TASK PROMPT. Copy nothing but the lines below running from the line containing "if skip then some (s, w)" through the line containing "if st.walking then", both end lines included.

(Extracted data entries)

/-- A pack leaves its clause on a pre-emption request (R43): its threads are filed at a point at the end of the clock, with those of the
packs of its pipe (R42). -/
def State.packLeaves (s : State) (c p st : Nat) (k : Pack) (to_ : Target) : State :=
  let s := s.onPart c p fun q => q.setStream { q.stream st with pack := none, freeAt := s.clock + 1, walking := false, faults := [] }
  k.slots.foldl (fun s sl => s.schedule c p (filing sl to_ s.clock (st % 2))) s

/-- Where a pack whose header waits leaves its clause (R43): at the header, or at the word of a resume pod, whose RANK and CONV are those
of the clause. -/
def Pack.leavesAt (k : Pack) : Target :=
  if k.start = 0 then resumeHeader k.hdr k.nib
  else ⟨k.hdr + BitVec.ofNat 64 (8 * k.start + 8), true, k.hdr, k.rank, k.conv, k.nib⟩

/-- The end of a clause for the threads still in the pack (R31, R32, R43): with REFORM clear the pack goes on to the next
header, unless a pre-emption request has come, on which its threads wait there; otherwise every thread is filed at its next address 4
clocks after the word.  The CCP's one thread has no pods and goes on at its next address (R287). -/
def State.clauseEnd (s : State) (cur : Cur) (rank : Nat) : State :=
  let h := readHeader cur.hdr
  let follow := cur.hdrAt + BitVec.ofNat 64 (8 * h.count + 8)
  let q := s.part cur.core cur.part
  let t := q.stream cur.stream
  match t.pack with
  | none => s
  | some k =>
    if !h.reform && (s.core cur.core).halting then s.packLeaves cur.core cur.part cur.stream k (resumeHeader follow cur.nib)
    else if !h.reform then
      s.setPart (q.setStream (t.withPack
        { k with hdr := follow, clause := none, pos := none, start := 0, latches := [] }))
    else if isFirmware cur.part then
      let at_ := (k.slots.findSome? fun sl => (s.thread? cur.core cur.part sl).bind (·.next)).getD follow
      (s.setPart (q.setStream (t.withPack { k with hdr := at_, clause := none, pos := none, start := 0, latches := [] }))).onThread
        cur.core cur.part (k.slots.headD 0) fun x => { x with next := none }
    else
      let s := s.setPart (q.setStream { t with pack := none, freeAt := s.clock + 1 })
      k.slots.foldl (fun s sl =>
        match s.thread? cur.core cur.part sl with
        | none => s
        | some th =>
          let to_ := normalAt (th.next.getD follow) cur.nib
          let chk : Check := ⟨cur.pc, cur.word, cur.hdrAt, cur.hdr, true, true, false⟩
          (s.setThread { th with next := none }).schedule cur.core cur.part ⟨sl, to_, s.clock + 4, rank, some chk, false, .no⟩) s

/-- What follows a word that issued: the rest of a rewrite, the word itself for the threads with BYPASS that the rewrite passed over (R294),
the next word, or the end of the clause. -/
def State.afterWord (s : State) (cur : Cur) (rank : Nat) : State :=
  let q := s.part cur.core cur.part
  let t := q.stream cur.stream
  match t.pack with
  | none => s
  | some k =>
    if !k.rewrite.isEmpty then s
    else if k.inRewrite && k.slots.any k.skip.contains then
      s.setPart (q.setStream (t.withPack
        { k with inRewrite := false, serialDone := true, skip := k.slots.filter fun sl => !k.skip.contains sl }))
    else
      let h := readHeader cur.hdr
      let k := { k with inRewrite := false, skip := [], stopped := [], serial := false, serialDone := false }
      if cur.pos + 1 < h.count then s.setPart (q.setStream (t.withPack { k with pos := some (cur.pos + 1) }))
      else (s.setPart (q.setStream (t.withPack k))).clauseEnd cur rank

/-- The header-level trap of R109: every thread of the pack, with `tpc` at the header.  It comes at the pack's first turn after the
fetch, whatever flags and units the clause would wait for: the manual does not say which turn is that of a header that traps (R128),
and this is the model's choice (log 57). -/
def State.headerTrap (s : State) (c p st : Nat) (tm : Team) (k : Pack) (hdr : DWord) (ths : List Thread) : State :=
  let s := ths.foldl (fun s t => s.userTrap t 5 0 ⟨k.hdr, hdr, k.hdr, hdr, false, true, st % 2⟩ 0 (s.clock + 4)) s
  applyHolds s ⟨c, p, st, k.hdr, hdr, hdr, k.hdr, 0, k.nib, hdr⟩ tm k.conv ths (ths.map (·.slot)) true

/-- The word a pack issues next: the head of its rewrite, or the word at its position. -/
def Pack.word (k : Pack) (ws : List DWord) (pos : Nat) : DWord :=
  match k.rewrite with
  | v :: _ => v
  | [] => ws.getD pos 0

/-- A word that issues, once the stream is ready (R28, R121, R365): the debug test and step 1 come first, but not for
the later words of a rewrite, nor again after a serialise; patch mode has neither. -/
def State.issueWord (s : State) (run : Instr → State → Res) (cur : Cur) (tm : Team) (k : Pack) (w : DWord) (width : Nat)
    (banks : List BankClaim) (claimed : DWord) : Res :=
  let s0 := s
  let patch := k.nib != 0
  let firmware := isFirmware cur.part
  let skip := patch || firmware || !k.rewrite.isEmpty || k.serialDone
  let h := readHeader cur.hdr
  let last := cur.pos + 1 == h.count
  let later := !k.rewrite.isEmpty
  let s := { s with cur := some cur }
  let s := s.onPart cur.core cur.part fun q => { q.claim claimed width s.clock with claims := q.claims ++ banks }
  let s := if skip then s else
    match s.issue (g0Of w) (g1Of w) with
    | some is => s.debugAll is
    | none => s
  let s := if later then s.onPack cur fun k => { k with rewrite := k.rewrite.drop 1 } else s
  let pre : Option (State × DWord) :=
    if skip then some (s, w)
    else
      match s.issue (g0Of w) (g1Of w) with
      | some is => nibStep s is w
      | none => some (s, w)
  match pre with
  | none => .next { (s.onPack cur fun k => { k with serial := true }) with cur := none }
  | some (s, w) =>
    let rw := (((s.part cur.core cur.part).stream cur.stream).pack.map fun k => k.inRewrite).getD false
    let more := (((s.part cur.core cur.part).stream cur.stream).pack.map fun k => !k.rewrite.isEmpty).getD false
    let s := k.slots.foldl (fun s sl => s.onThread cur.core cur.part sl fun t => { t with bypass := false }) s
    let cur' := { cur with exec := w }
    let s := { s with cur := some cur' }
    match fate run tm patch firmware cur' w (last && !more) rw s with
    | .fault r => .fault r
    | .refused r => .refused r
    | .next s' =>
      let st := (s'.part cur.core cur.part).stream cur.stream
      if st.walking then
        -- the word has not issued: only its walks stay
        .next ({ s0 with walks := s'.walks }.onPart cur.core cur.part fun q =>
          q.setStream { q.stream cur.stream with walking := true })
      else
        let s' := s'.onPart cur.core cur.part fun q => q.setStream { q.stream cur.stream with faults := [] }
        .next { (s'.afterWord cur (cur.stream % 2)) with cur := none }

/-- The fault of a flag that a header waits for (R320, R356): the flag's number with its class, code, access and address. -/
def Thread.badWait (t : Thread) (h : Header) : Option (Nat × Nat × Nat × Nat × DWord) :=
  t.badFlags.find? fun b => decide (b.1 < 12) && bitAt h.wait b.1

/-- A thread parks on the token of its timed-out read, which is still in flight as a replay entry (R356); none when there is no such
read. -/
def State.joinReplay (s : State) (t : Thread) (flag : Nat) (to_ : Target) : Option State :=
  let mine (o : Op) : Bool := o.part == t.part && (o.slot :: o.also).contains t.slot && o.flag == some flag
  firstSome (((s.core t.core).ops.filter mine).map fun o =>
    match o.stage with
    | .replay n =>
      match s.token? n with
      | some tk =>
        let s := s.setToken { tk with threads := tk.threads ++ [(t.core, t.part, t.slot)] }
        let s := s.traceRec t.core tk.vf 5 2 tk.ctx t.gindex to_.key.toNat
        some ((s.leavePack t.core t.part t.slot).onThread t.core t.part t.slot fun x => { x with life := .parked (.fault n), at_ := to_ })
      | none => none
    | _ => none)

/-- A thread parks at a header on the fault of a flag it waits for (R320, R356), which is no longer found again. -/
def State.flagPark (s : State) (t : Thread) (b : Nat × Nat × Nat × Nat × DWord) (hdr : DWord) (pipe : Nat) (to_ : Target) : State :=
  let s := s.onThread t.core t.part t.slot fun x => { x with badFlags := x.badFlags.erase b }
  match s.joinReplay t b.1 to_ with
  | some s => s
  | none => s.headerFault (s.again t) b.2.1 b.2.2.1 b.2.2.2.1 b.2.2.2.2 to_.hdr hdr pipe to_

/-- The threads of a pack that wait at a header for a flag whose read failed park there, and the rest of their sub-groups is held
with them (R37, R320, R356). -/
def State.flagFaults (s : State) (c p st : Nat) (tm : Team) (k : Pack) (hdr : DWord) (ths : List Thread) (to_ : Target) : State :=
  let h := readHeader hdr
  let bad := ths.filter fun t => (t.badWait h).isSome
  let s := bad.foldl (fun s t => match t.badWait h with
    | some b => s.flagPark t b hdr (st % 2) to_
    | none => s) s
  if !k.conv || tm.sg == 1 then s
  else
    (ths.filter fun t => (t.badWait h).isNone).foldl (fun s t =>
      let ps := (bad.filter fun x => tm.sgOf x == tm.sgOf t).map (·.slot)
      if ps.isEmpty then s
      else (s.park (s.again t) .held to_ none).onThread c p t.slot fun x => { x with hold37 := ps }) s

/-- A stream's turn (R27, R28): a stream that is not ready leaves its turn empty, and on a pre-emption request leaves its clause (R43).  R43
speaks of a word of the clause, and of no word within a Nib rewrite: here the pack stays on its stream until the rewrite has ended, which is
the model's choice (log 57). -/
def State.issueTurn (s : State) (run : Instr → State → Res) (c p st : Nat) : Res :=
  let t := (s.part c p).stream st
  let core := s.core c
  match t.pack with
  | none => .next s
  | some k =>
    match s.team? c k.team with
    | none => .next s
    | some tm =>
      match k.clause with
      | none => .next (if core.halting then s.packLeaves c p st k k.leavesAt else s)
      | some (hdr, ws) =>
        let h := readHeader hdr
        let ths := k.slots.filterMap fun sl => s.thread? c p sl
        if s.quiet && k.rewrite.isEmpty && k.skip.isEmpty then .next s
        else if k.pos.isNone && h.bad then .next (s.headerTrap c p st tm k hdr ths)
        else if k.pos.isNone && ths.any fun x => (x.badWait h).isSome then
          .next (s.flagFaults c p st tm k hdr ths (resumeHeader k.hdr k.nib))
        else if k.pos.isNone && !(ths.all fun x => x.flags &&& h.wait == 0) then
          .next (if core.halting then s.packLeaves c p st k k.leavesAt else s)
        else
          let pos := k.pos.getD k.start
          let pc := k.hdr + BitVec.ofNat 64 (8 * pos + 8)
          let w := k.word ws pos
          let plainWord := k.nib != 0 || isFirmware p || !k.rewrite.isEmpty || k.serialDone
          let first := if plainWord then w else s.firstWord tm.ctx w hdr ths
          let ready := (s.part c p).unitFree (portOf first) s.clock && !t.walking && !(k.serial && !k.serialDone)
            && !(ths.any (s.ownWindow c)) && s.entryReady c p first tm (ths.filter fun t => !k.skip.contains t.slot)
          let plan := (s.part c p).bankPlan first k.latches k.slots tm.packW st s.clock
          match (if ready then plan else none) with
          | none => .next (if core.halting && k.rewrite.isEmpty && k.skip.isEmpty then s.packLeaves c p st k (resumeAt pc k.hdr hdr k.nib) else s)
          | some banks =>
            let s := s.onPart c p fun q => q.setStream { q.stream st with pack := some { k with pos := some pos } }
            s.issueWord run ⟨c, p, st, pc, ws.getD pos 0, hdr, k.hdr, pos, k.nib, w⟩ tm k w tm.packW banks first

end Sys2Proof.Machine
end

SOLUTION BELOW.
    if skip then some (s, w)
    else
      match s.issue (g0Of w) (g1Of w) with
      | some is => nibStep s is w
      | none => some (s, w)
  match pre with
  | none => .next { (s.onPack cur fun k => { k with serial := true }) with cur := none }
  | some (s, w) =>
    let rw := (((s.part cur.core cur.part).stream cur.stream).pack.map fun k => k.inRewrite).getD false
    let more := (((s.part cur.core cur.part).stream cur.stream).pack.map fun k => !k.rewrite.isEmpty).getD false
    let s := k.slots.foldl (fun s sl => s.onThread cur.core cur.part sl fun t => { t with bypass := false }) s
    let cur' := { cur with exec := w }
    let s := { s with cur := some cur' }
    match fate run tm patch firmware cur' w (last && !more) rw s with
    | .fault r => .fault r
    | .refused r => .refused r
    | .next s' =>
      let st := (s'.part cur.core cur.part).stream cur.stream
      if st.walking then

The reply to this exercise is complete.